The original unit was established in the late 1970s, with about a dozen beds devoted to both pediatric and neonatal intensive care. In 1980, the hospital moved its maternity wing to the seventh floor along with neonatal services, which had been a part of pediatrics. Martin had to decide whether to stay in pediatric nursing or join the fledgling neonatal unit upstairs.

“It was a tough choice because I enjoyed working with youngsters and teens,” she said. “But I just loved the little babies, so I decided to do that.

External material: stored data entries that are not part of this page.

-- ==== Sys2Proof/Machine/KeypadTimers.lean ====
section
/-! DEFINITION. The keypad and timer instructions (spec/44_keypad_timers.md R250 to R256). The tick that follows them in
the same cycle is in Sys2Proof/Machine/Cycle.lean. -/

namespace Sys2Proof.Machine

/-- `SKP Vx`: skips when the key is held; `KeyIndexOutOfRange` when `V[x] > 15` (R250, R256). -/
def execSkp (x : Reg) (s : State) : Result :=
  .next (orRaise s (keyOperand (s.getV x)) fun k => s.skipIf s.keys[k])

/-- `SKNP Vx`: skips when the key is not held; `KeyIndexOutOfRange` when `V[x] > 15` (R251, R256). -/
def execSknp (x : Reg) (s : State) : Result :=
  .next (orRaise s (keyOperand (s.getV x)) fun k => s.skipIf (!s.keys[k]))

/-- `LD Vx, DT`: the value before this cycle's tick (R252). -/
def execLdFromDT (x : Reg) (s : State) : Result := .next (s.setV x s.DT)

/-- `LD Vx, K`: with no key held `pc` goes back to this instruction, else `V[x]` is the least held key (R253). -/
def execLdKey (x : Reg) (s : State) : Result :=
  .next (match lowestHeld s.keys with
    | none => s.jump s.instrAddress
    | some k => s.setV x (byteOf k.val))

/-- `LD DT, Vx` (R254). -/
def execLdDT (x : Reg) (s : State) : Result := .next { s with DT := s.getV x }

/-- `LD ST, Vx` (R255). -/
def execLdST (x : Reg) (s : State) : Result := .next { s with ST := s.getV x }

end Sys2Proof.Machine
end

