-- ==== Sys2Proof/Machine/Ports.lean ====
section
/-! DEFINITION. The host's operations and what it reads (spec/10_state.md R60 to R66, spec/20_memory.md R80 to R83). -/

namespace Sys2Proof.Machine

/-- The cycle port: the host supplies `K` and `r` for this cycle and invokes it (R60, R144, R343). -/
def cycle (K : Vector Bool 16) (r : Byte) (s : State) : Result :=
  step { s with inputs := { K := K, r := r } :: s.inputs }

/-- The two failures of a ROM load (R308): results of the operation, no faults of the machine. -/
inductive LoadError where
  /-- The host's verdict that the source is unreadable (R80). -/
  | unreadable
  /-- The data does not fit from 0x200 to 0xFFF (R80). -/
  | tooLarge (len : Nat)
deriving DecidableEq, Repr

/-- The ROM load `load(src, len)`: the bytes go verbatim to 0x200 upward and nothing else changes, also on a halted
machine (R80 to R83). A failure gives no new state, so the machine stays as it was (R81). `readable` is the host's
verdict (92_eei_decisions.md D28). -/
def loadRom (readable : Bool) (src : List Byte) (s : State) : Except LoadError State :=
  if readable = false then .error .unreadable
  else if Config.programOrigin + src.length > Config.memSize then .error (.tooLarge src.length)
  else .ok { s with M := s.M.writeBytes Config.programOrigin src }

/-- The display output: 2048 pixels, element `y * 64 + x` is `P[x, y]` (R63). -/
def State.displayOutput (s : State) : List Bool :=
  (List.range (Config.displayW * Config.displayH)).map fun k => s.P.get (k % Config.displayW) (k / Config.displayW)

/-- The timer outputs `DT` and `ST` (R64). -/
def State.timerOutput (s : State) : Byte × Byte := (s.DT, s.ST)

end Sys2Proof.Machine
end

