-- ==== Sys2Proof/Laws/State.lean ====
section
/-! SUPPORT. For each operation on the state, one `simp` lemma per field: what the field is after it. -/

namespace Sys2Proof.Machine

variable (s : State)

/-! `V[x] <- v` changes `V` only. -/

@[simp] theorem State.setV_M (x : Reg) (v : Byte) : (s.setV x v).M = s.M := rfl
@[simp] theorem State.setV_V (x : Reg) (v : Byte) : (s.setV x v).V = s.V.set x v := rfl
@[simp] theorem State.setV_I (x : Reg) (v : Byte) : (s.setV x v).I = s.I := rfl
@[simp] theorem State.setV_pc (x : Reg) (v : Byte) : (s.setV x v).pc = s.pc := rfl
@[simp] theorem State.setV_S (x : Reg) (v : Byte) : (s.setV x v).S = s.S := rfl
@[simp] theorem State.setV_SP (x : Reg) (v : Byte) : (s.setV x v).SP = s.SP := rfl
@[simp] theorem State.setV_DT (x : Reg) (v : Byte) : (s.setV x v).DT = s.DT := rfl
@[simp] theorem State.setV_ST (x : Reg) (v : Byte) : (s.setV x v).ST = s.ST := rfl
@[simp] theorem State.setV_P (x : Reg) (v : Byte) : (s.setV x v).P = s.P := rfl
@[simp] theorem State.setV_halted (x : Reg) (v : Byte) : (s.setV x v).halted = s.halted := rfl
@[simp] theorem State.setV_fault (x : Reg) (v : Byte) : (s.setV x v).fault = s.fault := rfl
@[simp] theorem State.setV_inputs (x : Reg) (v : Byte) : (s.setV x v).inputs = s.inputs := rfl
@[simp] theorem State.setV_cycleNo (x : Reg) (v : Byte) : (s.setV x v).cycleNo = s.cycleNo := rfl
@[simp] theorem State.setV_outcome (x : Reg) (v : Byte) : (s.setV x v).outcome = s.outcome := rfl

/-! The flag write changes `V` only. -/

@[simp] theorem State.setFlag_M (b : Bool) : (s.setFlag b).M = s.M := rfl
@[simp] theorem State.setFlag_V (b : Bool) : (s.setFlag b).V = s.V.set VF (flagByte b) := rfl
@[simp] theorem State.setFlag_I (b : Bool) : (s.setFlag b).I = s.I := rfl
@[simp] theorem State.setFlag_pc (b : Bool) : (s.setFlag b).pc = s.pc := rfl
@[simp] theorem State.setFlag_S (b : Bool) : (s.setFlag b).S = s.S := rfl
@[simp] theorem State.setFlag_SP (b : Bool) : (s.setFlag b).SP = s.SP := rfl
@[simp] theorem State.setFlag_DT (b : Bool) : (s.setFlag b).DT = s.DT := rfl
@[simp] theorem State.setFlag_ST (b : Bool) : (s.setFlag b).ST = s.ST := rfl
@[simp] theorem State.setFlag_P (b : Bool) : (s.setFlag b).P = s.P := rfl
@[simp] theorem State.setFlag_halted (b : Bool) : (s.setFlag b).halted = s.halted := rfl
@[simp] theorem State.setFlag_fault (b : Bool) : (s.setFlag b).fault = s.fault := rfl
@[simp] theorem State.setFlag_inputs (b : Bool) : (s.setFlag b).inputs = s.inputs := rfl
@[simp] theorem State.setFlag_cycleNo (b : Bool) : (s.setFlag b).cycleNo = s.cycleNo := rfl
@[simp] theorem State.setFlag_outcome (b : Bool) : (s.setFlag b).outcome = s.outcome := rfl

/-! A result with its flag changes `V` only, the flag last. -/

@[simp] theorem State.setVFlag_M (x : Reg) (v : Byte) (b : Bool) : (s.setVFlag x v b).M = s.M := rfl
@[simp] theorem State.setVFlag_V (x : Reg) (v : Byte) (b : Bool) : (s.setVFlag x v b).V = (s.V.set x v).set VF (flagByte b) := rfl
@[simp] theorem State.setVFlag_I (x : Reg) (v : Byte) (b : Bool) : (s.setVFlag x v b).I = s.I := rfl
@[simp] theorem State.setVFlag_pc (x : Reg) (v : Byte) (b : Bool) : (s.setVFlag x v b).pc = s.pc := rfl
@[simp] theorem State.setVFlag_S (x : Reg) (v : Byte) (b : Bool) : (s.setVFlag x v b).S = s.S := rfl
@[simp] theorem State.setVFlag_SP (x : Reg) (v : Byte) (b : Bool) : (s.setVFlag x v b).SP = s.SP := rfl
@[simp] theorem State.setVFlag_DT (x : Reg) (v : Byte) (b : Bool) : (s.setVFlag x v b).DT = s.DT := rfl
@[simp] theorem State.setVFlag_ST (x : Reg) (v : Byte) (b : Bool) : (s.setVFlag x v b).ST = s.ST := rfl
@[simp] theorem State.setVFlag_P (x : Reg) (v : Byte) (b : Bool) : (s.setVFlag x v b).P = s.P := rfl
@[simp] theorem State.setVFlag_halted (x : Reg) (v : Byte) (b : Bool) : (s.setVFlag x v b).halted = s.halted := rfl
@[simp] theorem State.setVFlag_fault (x : Reg) (v : Byte) (b : Bool) : (s.setVFlag x v b).fault = s.fault := rfl
@[simp] theorem State.setVFlag_inputs (x : Reg) (v : Byte) (b : Bool) : (s.setVFlag x v b).inputs = s.inputs := rfl
@[simp] theorem State.setVFlag_cycleNo (x : Reg) (v : Byte) (b : Bool) : (s.setVFlag x v b).cycleNo = s.cycleNo := rfl
@[simp] theorem State.setVFlag_outcome (x : Reg) (v : Byte) (b : Bool) : (s.setVFlag x v b).outcome = s.outcome := rfl
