-- ==== Sys2Proof/Tests/Slice0.lean ====
section
/-! SUPPORT. The model's own tests. Expected results are the patterns of spec/30_encoding.md R105 and the vectors of
spec/95_test_vectors.md (named in each comment); the witnesses at the end show that the hypotheses of the statements
can be met, at the boundaries of their ranges. -/

namespace Sys2Proof.Tests

open Sys2Proof.Machine

/-! ## Well-formedness: the one check (R105 row 1) -/

theorem test_wellFormed_refuses_sys_at_CLS : (Instr.sys 0x0E0).wellFormed = false := by decide
theorem test_wellFormed_refuses_sys_at_RET : (Instr.sys 0x0EE).wellFormed = false := by decide
theorem test_wellFormed_takes_sys_beside_them :
    (Instr.sys 0x0DF).wellFormed = true ∧ (Instr.sys 0x0EF).wellFormed = true := by decide

/-! ## Decoding: a word of each row, written out from its pattern in R105 -/

-- 0nnn, nnn = 123
theorem test_decode_sys : decode 0b0000_0001_0010_0011 = .ok (.sys 0x123) := by decide
-- 00E0
theorem test_decode_cls : decode 0b0000_0000_1110_0000 = .ok .cls := by decide
-- 00EE
theorem test_decode_ret : decode 0b0000_0000_1110_1110 = .ok .ret := by decide
-- 1nnn, nnn = ABC
theorem test_decode_jp : decode 0b0001_1010_1011_1100 = .ok (.jp 0xABC) := by decide
-- 2nnn, nnn = ABC
theorem test_decode_call : decode 0b0010_1010_1011_1100 = .ok (.call 0xABC) := by decide
-- 3xkk, x = 1, kk = 05
theorem test_decode_seImm : decode 0b0011_0001_0000_0101 = .ok (.seImm 1 0x05) := by decide
-- 4xkk, x = 1, kk = 05
theorem test_decode_sneImm : decode 0b0100_0001_0000_0101 = .ok (.sneImm 1 0x05) := by decide
-- 5xy0, x = 1, y = 2
theorem test_decode_seReg : decode 0b0101_0001_0010_0000 = .ok (.seReg 1 2) := by decide
-- 6xkk, x = A, kk = 2B
theorem test_decode_ldImm : decode 0b0110_1010_0010_1011 = .ok (.ldImm 0xA 0x2B) := by decide
-- 7xkk, x = F, kk = 01
theorem test_decode_addImm : decode 0b0111_1111_0000_0001 = .ok (.addImm 0xF 0x01) := by decide
-- 8xy0, x = 1, y = 2
theorem test_decode_ldReg : decode 0b1000_0001_0010_0000 = .ok (.ldReg 1 2) := by decide
-- 8xy1, x = 1, y = 2
theorem test_decode_orReg : decode 0b1000_0001_0010_0001 = .ok (.orReg 1 2) := by decide
-- 8xy2, x = 1, y = 2
theorem test_decode_andReg : decode 0b1000_0001_0010_0010 = .ok (.andReg 1 2) := by decide
-- 8xy3, x = 1, y = 2
theorem test_decode_xorReg : decode 0b1000_0001_0010_0011 = .ok (.xorReg 1 2) := by decide
-- 8xy4, x = 1, y = 2
theorem test_decode_addReg : decode 0b1000_0001_0010_0100 = .ok (.addReg 1 2) := by decide
-- 8xy5, x = 1, y = 2
theorem test_decode_subReg : decode 0b1000_0001_0010_0101 = .ok (.subReg 1 2) := by decide
-- 8xy6, x = 3, y = 4 (V4 of the vectors)
theorem test_decode_shr : decode 0b1000_0011_0100_0110 = .ok (.shr 3 4) := by decide
-- 8xy7, x = 1, y = 2
theorem test_decode_subnReg : decode 0b1000_0001_0010_0111 = .ok (.subnReg 1 2) := by decide
-- 8xyE, x = 3, y = 4
theorem test_decode_shl : decode 0b1000_0011_0100_1110 = .ok (.shl 3 4) := by decide
-- 9xy0, x = 1, y = 2
theorem test_decode_sneReg : decode 0b1001_0001_0010_0000 = .ok (.sneReg 1 2) := by decide
-- Annn, nnn = 123
theorem test_decode_ldI : decode 0b1010_0001_0010_0011 = .ok (.ldI 0x123) := by decide
-- Bnnn, nnn = 300
theorem test_decode_jpV0 : decode 0b1011_0011_0000_0000 = .ok (.jpV0 0x300) := by decide
-- Cxkk, x = 1, kk = 0F
theorem test_decode_rnd : decode 0b1100_0001_0000_1111 = .ok (.rnd 1 0x0F) := by decide
-- Dxyn, x = 0, y = 1, n = 5
theorem test_decode_drw : decode 0b1101_0000_0001_0101 = .ok (.drw 0 1 5) := by decide
-- Ex9E, x = 2
theorem test_decode_skp : decode 0b1110_0010_1001_1110 = .ok (.skp 2) := by decide
-- ExA1, x = 2
theorem test_decode_sknp : decode 0b1110_0010_1010_0001 = .ok (.sknp 2) := by decide
-- Fx07, x = 1
theorem test_decode_ldFromDT : decode 0b1111_0001_0000_0111 = .ok (.ldFromDT 1) := by decide
-- Fx0A, x = 3
theorem test_decode_ldKey : decode 0b1111_0011_0000_1010 = .ok (.ldKey 3) := by decide
-- Fx15, x = 0
theorem test_decode_ldDT : decode 0b1111_0000_0001_0101 = .ok (.ldDT 0) := by decide
-- Fx18, x = 0
theorem test_decode_ldST : decode 0b1111_0000_0001_1000 = .ok (.ldST 0) := by decide
-- Fx1E, x = 1
theorem test_decode_addI : decode 0b1111_0001_0001_1110 = .ok (.addI 1) := by decide
-- Fx29, x = 0
theorem test_decode_ldF : decode 0b1111_0000_0010_1001 = .ok (.ldF 0) := by decide
-- Fx33, x = 4
theorem test_decode_ldB : decode 0b1111_0100_0011_0011 = .ok (.ldB 4) := by decide
-- Fx55, x = F
theorem test_decode_storeRegs : decode 0b1111_1111_0101_0101 = .ok (.storeRegs 0xF) := by decide
-- Fx65, x = 4
theorem test_decode_loadRegs : decode 0b1111_0100_0110_0101 = .ok (.loadRegs 4) := by decide
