/-- R171: the successor of every state, as the table gives it; a bus transaction transfers control only as an accepted
START, to LOAD. That CHAIN and MIXCOL have their successors also where the preconditions of R162 and R168 fail is the
model's choice (log 10), and that a controller turn in IDLE stays there its reading (log 18). -/
def Obligations.SuccessorTable : Prop :=
  ∀ (i : Instr) (s t : State), exec i s = .next t →
    (encode i = .uop s.cs →
      (s.cs = csIdle → t.cs = csIdle) ∧ (s.cs = csLoad → t.cs = csSnap) ∧ (s.cs = csChain → t.cs = csSnap) ∧
      (s.cs = csSnap → t.cs = csKinit) ∧ (s.cs = csKinit → t.cs = csWhiten) ∧ (s.cs = csWhiten → t.cs = csSubshift) ∧
      (s.cs = csSubshift → t.cs = if s.round.toNat < s.roundCount.toNat then csMixcol else csKexp) ∧
      (s.cs = csMixcol → t.cs = csKexp) ∧ (s.cs = csKexp → t.cs = csArk) ∧
      (s.cs = csArk → t.cs = if s.round.toNat < s.roundCount.toNat then csSubshift
        else if s.iter.toNat < s.iterCount.toNat then csChain else csFinish) ∧
      (s.cs = csFinish → t.cs = csIdle)) ∧
    (isBusInstr i = true → t.cs = s.cs ∨ t.cs = csLoad ∧ ∃ d, i = .wrCtrl d ∧ startAccepted d s)

/-- R26, R27, R28, R40: no micro-operation writes a configuration register or returns bus data, and only FINISH writes
`RESULT` or a flag. -/
def Obligations.MicroOperationsLeaveHostRegisters : Prop :=
  ∀ (i : Instr) (s t : State), isBusInstr i = false → exec i s = .next t →
    t.roundCount = s.roundCount ∧ t.iterCount = s.iterCount ∧ t.key = s.key ∧ t.block = s.block ∧
    t.busRdata = s.busRdata ∧ t.errRounds = s.errRounds ∧ t.errIters = s.errIters ∧
    (i ≠ .finish → t.result = s.result ∧ t.busy = s.busy ∧ t.done = s.done)

/-! ## The datapath functions -/

/-- R62: packing and unpacking are inverse, and byte number `k` is bits `31-8(k mod 4)` to `24-8(k mod 4)` of register
`k div 4`. -/
def Obligations.PackingIsABijection : Prop :=
  (∀ B : Block, unpack (pack B) = B) ∧ (∀ v : Four Word, pack (unpack v) = v) ∧
  (∀ (B : Block) (k : Fin 16) (c : Fin 4), c.val = k.val / 4 →
    (blockByte B k).toNat = ((pack B).get c).toNat / 2 ^ (24 - 8 * (k.val % 4)) % 256)

/-- The substitution table of R100 is a bijection on bytes with no fixed point. The table is the spec's reference table, which
the model fixes (log 8). -/
def Obligations.SubstitutionIsABijection : Prop :=
  Function.Bijective sbox ∧ ∀ b : Byte, sbox b ≠ b

/-- R105: `xtime` is linear. -/
def Obligations.XtimeIsLinear : Prop :=
  ∀ a b : Byte, xtime (a ^^^ b) = xtime a ^^^ xtime b

/-- R107 (derived by the spec): each round constant is `xtime` of the one before, starting at 0x01. The table is the spec's
reference table, which the model fixes (log 8). -/
def Obligations.RoundConstantsChain : Prop :=
  rcon 0x0#4 = 0x01#8 ∧ ∀ j : Fin 9, rcon (BitVec.ofNat 4 (j.val + 1)) = xtime (rcon (BitVec.ofNat 4 j.val))

/-- R122: ShiftRows as a permutation of byte numbers. -/
def Obligations.ShiftRowsMovesByteNumbers : Prop :=
  ∀ (A : Block) (k src : Fin 16), src.val = 4 * ((k.val / 4 + k.val % 4) % 4) + k.val % 4 →
    blockByte (shiftRows A) k = blockByte A src

/-- R123: SubBytes and ShiftRows commute. -/
def Obligations.SubBytesCommutesWithShiftRows : Prop :=
  ∀ A : Block, shiftRows (subBytes A) = subBytes (shiftRows A)
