/-- A byte of a 32-bit word of a number is a byte of the number. -/
theorem byte_of_word (x a : Nat) {b : Nat} (hb : b + 8 ≤ 32) :
    (x >>> a % 2 ^ 32) / 2 ^ b % 256 = x / 2 ^ (a + b) % 256 := by
  have hsplit : 2 ^ 32 = 2 ^ b * 2 ^ (32 - b) := by rw [← Nat.pow_add]; congr 1; omega
  have hdvd : 256 ∣ 2 ^ (32 - b) := Nat.pow_dvd_pow (m := 8) 2 (by omega)
  rw [hsplit, Nat.mod_mul_right_div_self, Nat.mod_mod_of_dvd _ hdvd, Nat.shiftRight_eq_div_pow,
    Nat.div_div_eq_div_mul, ← Nat.pow_add]

/-- Byte number `k` of a bank filled with 32 hex digits is the number of digits `2k` and `2k+1` (R11, R89). -/
theorem blockByte_digitsBank (digits : Nat) (k : Fin 16) :
    (blockByte (unpack (digitsBank digits)) k).toNat = digits / 2 ^ (120 - 8 * k.val) % 256 := by
  have hcolumn : k.val / 4 < 4 := Nat.div_lt_of_lt_mul k.isLt
  have hshift : 96 - 32 * (k.val / 4) + (24 - 8 * (k.val % 4)) = 120 - 8 * k.val := by omega
  rw [blockByte_unpack (c := ⟨k.val / 4, hcolumn⟩) _ rfl, extractLsb'_byte_toNat, digitsBank, Four.get_ofFn, digitsWord,
    BitVec.toNat_ofNat, byte_of_word _ _ (by omega), hshift]

/-- Settles O7: the four writes leave the bank filled with the digits, whatever it held. -/
theorem writeBlockStoresTheHexForm : Obligations.WriteBlockStoresTheHexForm := fun digits s _ hb =>
  ⟨⟨_, { s with key := digitsBank digits, busRdata := none }, rfl, execSeq_wrblk_key digits hb, rfl,
      blockByte_digitsBank digits⟩,
    ⟨_, { s with block := digitsBank digits, busRdata := none }, rfl, execSeq_wrblk_block digits hb, rfl,
      blockByte_digitsBank digits⟩⟩

/-! ## START after a configuration error (60_exceptions.md R220 to R226) -/

/-- Settles O23: the error is recorded and `cs` stays IDLE, where a controller turn changes nothing. -/
theorem rejectedStart : Obligations.RejectedStart := by
  intro s d h hd hb hbad
  have hnotValid : ¬ countsValid s := fun ⟨hr, hi⟩ => hbad.elim hr.not_gt hi.not_gt
  have hstatus {r n : Bool} (hr : roundsInvalid s = r) (hn : itersInvalid s = n) :
      statusWord (raiseConfigError (roundsInvalid s) (itersInvalid s) (clearForStart (answerWrite s))) =
        (BitVec.ofBool n ++ BitVec.ofBool r ++ BitVec.ofBool false ++ BitVec.ofBool false).setWidth 32 :=
    statusWord_of_flags hb rfl hr hn
  refine ⟨_, congrArg Host.Outcome.next (writeCtrl_rejected hd hb hnotValid), hb, h.cs_of_not_busy hb, rfl,
    Four.get_fill _, ⟨rfl, rfl, rfl, rfl, rfl, rfl⟩, fun hr hi => ?_, fun hr hi => ?_, fun hr hi => ?_, ?_⟩
  · exact hstatus (decide_eq_true hr) (decide_eq_false hi.not_gt)
  · exact hstatus (decide_eq_false hr.not_gt) (decide_eq_true hi)
  · exact hstatus (decide_eq_true hr) (decide_eq_true hi)
  · rw [step_of_nil rfl]
    exact controllerTurn_of_idle (h.cs_of_not_busy hb)

/-- After an accepted START `BUSY` is the only flag set (R191). -/
theorem statusWord_acceptStart (s : State) : statusWord (acceptStart (clearForStart s)) = 0x00000001#32 := by
  have hdone : (acceptStart (clearForStart s)).done = false := rfl
  rw [statusWord_of_flags (acceptStart_busy _) hdone (acceptStart_errRounds _) (acceptStart_errIters _)]
  rfl

/-- Settles O24: the two stores are not dropped, and the START that follows finds both counts good. -/
theorem recoveryFromConfigError : Obligations.RecoveryFromConfigError := by
  intro s rounds iters hb hr hi
  obtain ⟨hrounds, -⟩ := (countWritesStoreData s rounds).1 hb
  obtain ⟨-, hiters⟩ := (countWritesStoreData { s with roundCount := rounds, busRdata := none } iters).1 hb
  have hstart : ∀ t : State, t.busy = false → countsValid t →
      exec (.wrCtrl 0x00000001#32) t = .next (acceptStart (clearForStart (answerWrite t))) :=
    fun t hbt hvalid => congrArg Host.Outcome.next (writeCtrl_accepted rfl hbt hvalid)
  exact ⟨_, (execSeq_cons hrounds).trans ((execSeq_cons hiters).trans (execSeq_cons (hstart _ hb ⟨hr, hi⟩))),
    statusWord_acceptStart _, rfl, rfl, rfl⟩

end Sys2Proof.Machine

/-! The window as the host reads it (20_memory.md R60, R67): what a transaction leaves readable, and that repeating it
changes nothing more. -/

namespace Sys2Proof.Machine

/-! ## What a write leaves readable -/

/-- The registers that the host configures a run with (R24 to R27). -/
def isConfig (r : Reg) : Prop := r = .roundCount ∨ r = .iterCount ∨ (∃ n, r = .key n) ∨ ∃ n, r = .block n

theorem readReg_answerWrite (r : Reg) (s : State) : readReg r (answerWrite s) = readReg r s := by
  cases r <;> rfl

theorem readReg_writeConfig_ne {r r' : Reg} (d : Word) (s : State) (h : r' ≠ r) :
    readReg r' (writeConfig r d s) = readReg r' s := by
  rcases writeConfig_cases r d s with ⟨-, he⟩ | ⟨-, he⟩ <;> rw [he]
  · exact readReg_answerWrite r' s
  · rw [readReg_storeReg_ne _ _ _ _ h, readReg_answerWrite]

/-- A write but of `CTRL` changes no other register (R193 to R205). -/
theorem readReg_busWrite_ne {r r' : Reg} (d : Word) (s : State) (hctrl : r ≠ .ctrl) (h : r' ≠ r) :
    readReg r' (busWrite r d s) = readReg r' s := by
  cases r with
  | ctrl => exact absurd rfl hctrl
  | status | result n => exact readReg_answerWrite r' s
  | roundCount | iterCount | key n | block n => exact readReg_writeConfig_ne d s h

/-- START changes `STATUS` and `RESULT` only (R191). -/
theorem readReg_writeCtrl {r : Reg} (d : Word) (s : State) (hstatus : r ≠ .status) (hresult : ∀ n, r ≠ .result n) :
    readReg r (writeCtrl d s) = readReg r s := by
  have hstart : readReg r (actOnStart (answerWrite s)) = readReg r s := by
    rcases actOnStart_cases (answerWrite s) with ⟨-, he⟩ | ⟨-, -, he⟩ <;> rw [he] <;>
    cases r with
    | status => exact absurd rfl hstatus
    | result n => exact absurd rfl (hresult n)
    | _ => rfl
  rcases writeCtrl_cases d s with ⟨-, -, he⟩ | ⟨-, he⟩ <;> rw [he]
  · exact hstart
  · exact readReg_answerWrite r s

/-- Offsets 0x08 to 0x2F are those of the configuration registers (R21). -/
theorem isConfig_regOfOffset : ∀ off : Offset, 0x08 ≤ off.toNat → off.toNat < 0x30 → isConfig (regOfOffset off) := by
  unfold isConfig; decide

/-- The register tells `OFF[5:2]` (R21, R83). -/
theorem extractLsb'_regOffset : ∀ off : Offset,
    (regOffset (regOfOffset off)).extractLsb' 2 4 = off.extractLsb' 2 4 := by
  decide

/-- With no run in progress a configuration register reads back what was written (R197 to R203). -/
theorem readReg_busWrite_same {r : Reg} (d : Word) {s : State} (hb : s.busy = false) (hr : isConfig r) :
    readReg r (busWrite r d s) = d := by
  have hwrite : busWrite r d s = storeReg r d (answerWrite s) := by
    rcases hr with rfl | rfl | ⟨n, rfl⟩ | ⟨n, rfl⟩ <;> exact writeConfig_of_idle _ d hb
  rw [hwrite, readReg_storeReg_same r d _ hr]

I’ve never regretted my choice for a moment.”

In one busy weekend, Martin, with nurses Marcia Biggane, Sue Wilson and a secretary, Judy Lockhart, assembled a small team and moved the medical equipment to the three new rooms on the seventh floor, followed by the babies in their cribs and heated incubators.

“We started with 12 babies, and now we have 23 of them in six rooms,” said Martin, a nurse for more than 30 years. “We do have to keep our voices down, and use low light or no light, in some cases, because some babies are so immature they can’t tolerate any light or noise.”

At the NICU’s spirited reunions, which draw about 200 people, Martin and the staff don’t recognize the growing, energetic children they once cared for when they were tiny and sick.

“But we recognize many parents, because their babies might have been with us for three to six months,” Martin said. “We immediately make friendships with the parents, and it’s great fun when they come back. The overwhelming number want to show off their babies and talk about where they are medically and the milestones they’ve made. They still have strong feelings and emotions about that time.”

So do I, the proud parent of once sickly little grad who now is a lovely 20-year-old woman bent on changing the world one day. So happy 25th anniversary, Nick You, and thanks for the memories.